Work instruction – Within the material below, locate the line with "theorem HeaderLength.interp (sp" and the line with "theorem HeaderLength.diff (x", then return those two lines and all lines between them, exactly as written.

Material provided –

-- ==== Sys2Proof/Laws/PerInstr.lean ====
section
/-! SUPPORT. Facts about the instruction as syntax, one lemma per instruction.

`HeaderLength`: the number of words that follow the header of a well-formed instruction is a function of its header
alone (30_encoding.md rule R87 for the commands; assumption log 7 for the micro-sequencer's slot), and the header is a
micro-operation number of R96 exactly when the instruction is a unit operation. -/

namespace Sys2Proof.Laws

/-- What the header of an instruction says of it. -/
def HeaderLength.Statement (i : Instr) : Prop :=
  i.WellFormed → ∃ h ws, encode i = h :: ws ∧ isMicroNumber h = !i.isCommand ∧
    ws.length = if i.isCommand then portOperandWords h else microOperandWords h

theorem HeaderLength.cfg (retune : Bool) (sr : Word) (fs : F32) : HeaderLength.Statement (.cfg retune sr fs) := by
  intro _
  cases retune <;> exact ⟨_, _, rfl, rfl, rfl⟩

theorem HeaderLength.setfs (fs : F32) : HeaderLength.Statement (.setfs fs) :=
  fun _ => ⟨_, _, rfl, rfl, rfl⟩

theorem HeaderLength.rst : HeaderLength.Statement .rst := fun _ => ⟨_, _, rfl, rfl, rfl⟩

/-- The header of a batch carries its length and no bit else (R88). -/
theorem recvHeader_facts {n : Nat} (hn : n < 16777216) :
    recvCount (BitVec.ofNat 32 (n * 256 + 4)) = n ∧ isRecvHeader (BitVec.ofNat 32 (n * 256 + 4)) = true ∧
      isCfgHeader (BitVec.ofNat 32 (n * 256 + 4)) = false ∧ isSetfsHeader (BitVec.ofNat 32 (n * 256 + 4)) = false ∧
      isRstHeader (BitVec.ofNat 32 (n * 256 + 4)) = false := by
  have hlow : BitVec.ofNat 32 (n * 256 + 4) &&& 0x000000FF#32 = 0x00000004#32 := by
    apply BitVec.eq_of_toNat_eq
    rw [BitVec.toNat_and, BitVec.toNat_ofNat, Nat.mod_eq_of_lt (by omega)]
    show (n * 256 + 4) &&& (2 ^ 8 - 1) = 4
    rw [Nat.and_two_pow_sub_one_eq_mod]
    omega
  have hand : ∀ m k : Word, m &&& 0x000000FF#32 = 0x000000FF#32 →
      BitVec.ofNat 32 (n * 256 + 4) &&& m = k → k &&& 0x000000FF#32 = 0x00000004#32 := by
    intro m k hm h
    rw [← h, BitVec.and_assoc, hm, hlow]
  refine ⟨?_, ?_, ?_, ?_, ?_⟩
  · unfold recvCount
    rw [BitVec.toNat_ofNat, Nat.mod_eq_of_lt (by omega)]
    omega
  · unfold isRecvHeader
    rw [hlow]; rfl
  · refine Bool.eq_false_iff.mpr fun h => ?_
    have := hand 0xFFFFFEFF#32 0x00000001#32 (by decide) (by simpa [isCfgHeader] using h)
    exact absurd this (by decide)
  · refine Bool.eq_false_iff.mpr fun h => ?_
    have h' : BitVec.ofNat 32 (n * 256 + 4) = 0x00000002#32 := by simpa [isSetfsHeader] using h
    exact absurd (h' ▸ hlow : (0x00000002#32 : Word) &&& 0x000000FF#32 = 0x00000004#32) (by decide)
  · refine Bool.eq_false_iff.mpr fun h => ?_
    have h' : BitVec.ofNat 32 (n * 256 + 4) = 0x00000003#32 := by simpa [isRstHeader] using h
    exact absurd (h' ▸ hlow : (0x00000003#32 : Word) &&& 0x000000FF#32 = 0x00000004#32) (by decide)

/-- A batch's header is no micro-operation number: its low byte is 4 and the next 24 bits hold the length. -/
theorem recvHeader_not_micro {n : Nat} (hn : n < 16777216) : isMicroNumber (BitVec.ofNat 32 (n * 256 + 4)) = false := by
  unfold isMicroNumber
  rw [BitVec.toNat_ofNat, Nat.mod_eq_of_lt (by omega)]
  rcases Nat.eq_zero_or_pos n with rfl | hp
  · decide
  · have : Nat.ble (n * 256 + 4) 0x20 = false := by
      rw [← Bool.not_eq_true, Nat.ble_eq]; omega
    rw [this, Bool.and_false]

theorem HeaderLength.recv (ts : BitVec 64) (batch : List (F32 × F32)) : HeaderLength.Statement (.recv ts batch) := by
  intro h
  have hn : batch.length < 16777216 := of_decide_eq_true h
  obtain ⟨h1, h2, h3, h4, _⟩ := recvHeader_facts hn
  refine ⟨_, _, rfl, recvHeader_not_micro hn, ?_⟩
  simp [Instr.isCommand, portOperandWords, h1, h2, h3, h4]
  omega

theorem HeaderLength.rdcsr (addr : BitVec 12) : HeaderLength.Statement (.rdcsr addr) := by
  intro _
  have hw : (BitVec.ofNat 32 (addr.toNat * 256 + 5)) &&& 0x000000FF#32 = 0x00000005#32 := by
    apply BitVec.eq_of_toNat_eq
    have := addr.isLt
    rw [BitVec.toNat_and, BitVec.toNat_ofNat, Nat.mod_eq_of_lt (by omega)]
    show (addr.toNat * 256 + 5) &&& (2 ^ 8 - 1) = 5
    rw [Nat.and_two_pow_sub_one_eq_mod]
    omega
  refine ⟨_, _, rfl, ?_, ?_⟩
  · have := addr.isLt
    unfold isMicroNumber
    rw [BitVec.toNat_ofNat, Nat.mod_eq_of_lt (by omega)]
    rcases Nat.eq_zero_or_pos addr.toNat with h0 | hp
    · rw [h0]; rfl
    · have : Nat.ble (addr.toNat * 256 + 5) 0x20 = false := by
        rw [← Bool.not_eq_true, Nat.ble_eq]; omega
      rw [this, Bool.and_false]; rfl
  · have hr : isRecvHeader (BitVec.ofNat 32 (addr.toNat * 256 + 5)) = false := by unfold isRecvHeader; rw [hw]; rfl
    have hs : isSetfsHeader (BitVec.ofNat 32 (addr.toNat * 256 + 5)) = false :=
      Bool.eq_false_iff.mpr fun h => by
        have h' : BitVec.ofNat 32 (addr.toNat * 256 + 5) = 0x00000002#32 := by simpa [isSetfsHeader] using h
        exact absurd (h' ▸ hw : (0x00000002#32 : Word) &&& 0x000000FF#32 = 0x00000005#32) (by decide)
    have hc : isCfgHeader (BitVec.ofNat 32 (addr.toNat * 256 + 5)) = false :=
      Bool.eq_false_iff.mpr fun h => by
        have h' : BitVec.ofNat 32 (addr.toNat * 256 + 5) &&& 0xFFFFFEFF#32 = 0x00000001#32 := by
          simpa [isCfgHeader] using h
        have h'' : (0x00000001#32 : Word) &&& 0x000000FF#32 = 0x00000005#32 := by
          rw [← h', BitVec.and_assoc, show (0xFFFFFEFF#32 : Word) &&& 0x000000FF#32 = 0x000000FF#32 by decide, hw]
        exact absurd h'' (by decide)
    simp [Instr.isCommand, portOperandWords, hc, hs, hr]

theorem HeaderLength.interp (sp : Space) (off : Nat) (mu : F32) : HeaderLength.Statement (.interp sp off mu) :=
  fun _ => ⟨_, _, rfl, rfl, rfl⟩

theorem HeaderLength.cmulc (pI pQ cI cQ : F32) : HeaderLength.Statement (.cmulc pI pQ cI cQ) :=
  fun _ => ⟨_, _, rfl, rfl, rfl⟩

theorem HeaderLength.phase (dQ dI : F32) : HeaderLength.Statement (.phase dQ dI) := fun _ => ⟨_, _, rfl, rfl, rfl⟩

theorem HeaderLength.diff (x : Nat) : HeaderLength.Statement (.diff x) := fun _ => ⟨_, _, rfl, rfl, rfl⟩

theorem HeaderLength.unwrap (c p : F32) : HeaderLength.Statement (.unwrap c p) := fun _ => ⟨_, _, rfl, rfl, rfl⟩

theorem HeaderLength.spsample (phiIn : F32) : HeaderLength.Statement (.spsample phiIn) :=
  fun _ => ⟨_, _, rfl, rfl, rfl⟩

theorem HeaderLength.symbol : HeaderLength.Statement .symbol := fun _ => ⟨_, _, rfl, rfl, rfl⟩

theorem HeaderLength.loopupd (eps : F32) : HeaderLength.Statement (.loopupd eps) :=
  fun _ => ⟨_, _, rfl, rfl, rfl⟩

theorem HeaderLength.eqproc (d : Dibit) (ph : F32) : HeaderLength.Statement (.eqproc d ph) :=
  fun _ => ⟨_, _, rfl, rfl, rfl⟩

theorem HeaderLength.eqnoupd (d : Dibit) (ph : F32) : HeaderLength.Statement (.eqnoupd d ph) :=
  fun _ => ⟨_, _, rfl, rfl, rfl⟩

theorem HeaderLength.eqsync (t : List Dibit) : HeaderLength.Statement (.eqsync t) :=
  fun _ => ⟨_, _, rfl, rfl, rfl⟩

theorem HeaderLength.updobs (sps : F32) : HeaderLength.Statement (.updobs sps) :=
  fun _ => ⟨_, _, rfl, rfl, rfl⟩

theorem HeaderLength.decidePhi (phi : F32) : HeaderLength.Statement (.decidePhi phi) :=
  fun _ => ⟨_, _, rfl, rfl, rfl⟩

theorem HeaderLength.terr (d : Dibit) (prec cur foll : F32) : HeaderLength.Statement (.terr d prec cur foll) :=
  fun _ => ⟨_, _, rfl, rfl, rfl⟩

theorem HeaderLength.synccorr (ph : F32) : HeaderLength.Statement (.synccorr ph) :=
  fun _ => ⟨_, _, rfl, rfl, rfl⟩

theorem HeaderLength.ddlpush (d : Dibit) : HeaderLength.Statement (.ddlpush d) := fun _ => ⟨_, _, rfl, rfl, rfl⟩

theorem HeaderLength.ddlsync : HeaderLength.Statement .ddlsync := fun _ => ⟨_, _, rfl, rfl, rfl⟩

end Sys2Proof.Laws
end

Reply –
theorem HeaderLength.interp (sp : Space) (off : Nat) (mu : F32) : HeaderLength.Statement (.interp sp off mu) :=
  fun _ => ⟨_, _, rfl, rfl, rfl⟩

theorem HeaderLength.cmulc (pI pQ cI cQ : F32) : HeaderLength.Statement (.cmulc pI pQ cI cQ) :=
  fun _ => ⟨_, _, rfl, rfl, rfl⟩

theorem HeaderLength.phase (dQ dI : F32) : HeaderLength.Statement (.phase dQ dI) := fun _ => ⟨_, _, rfl, rfl, rfl⟩

theorem HeaderLength.diff (x : Nat) : HeaderLength.Statement (.diff x) := fun _ => ⟨_, _, rfl, rfl, rfl⟩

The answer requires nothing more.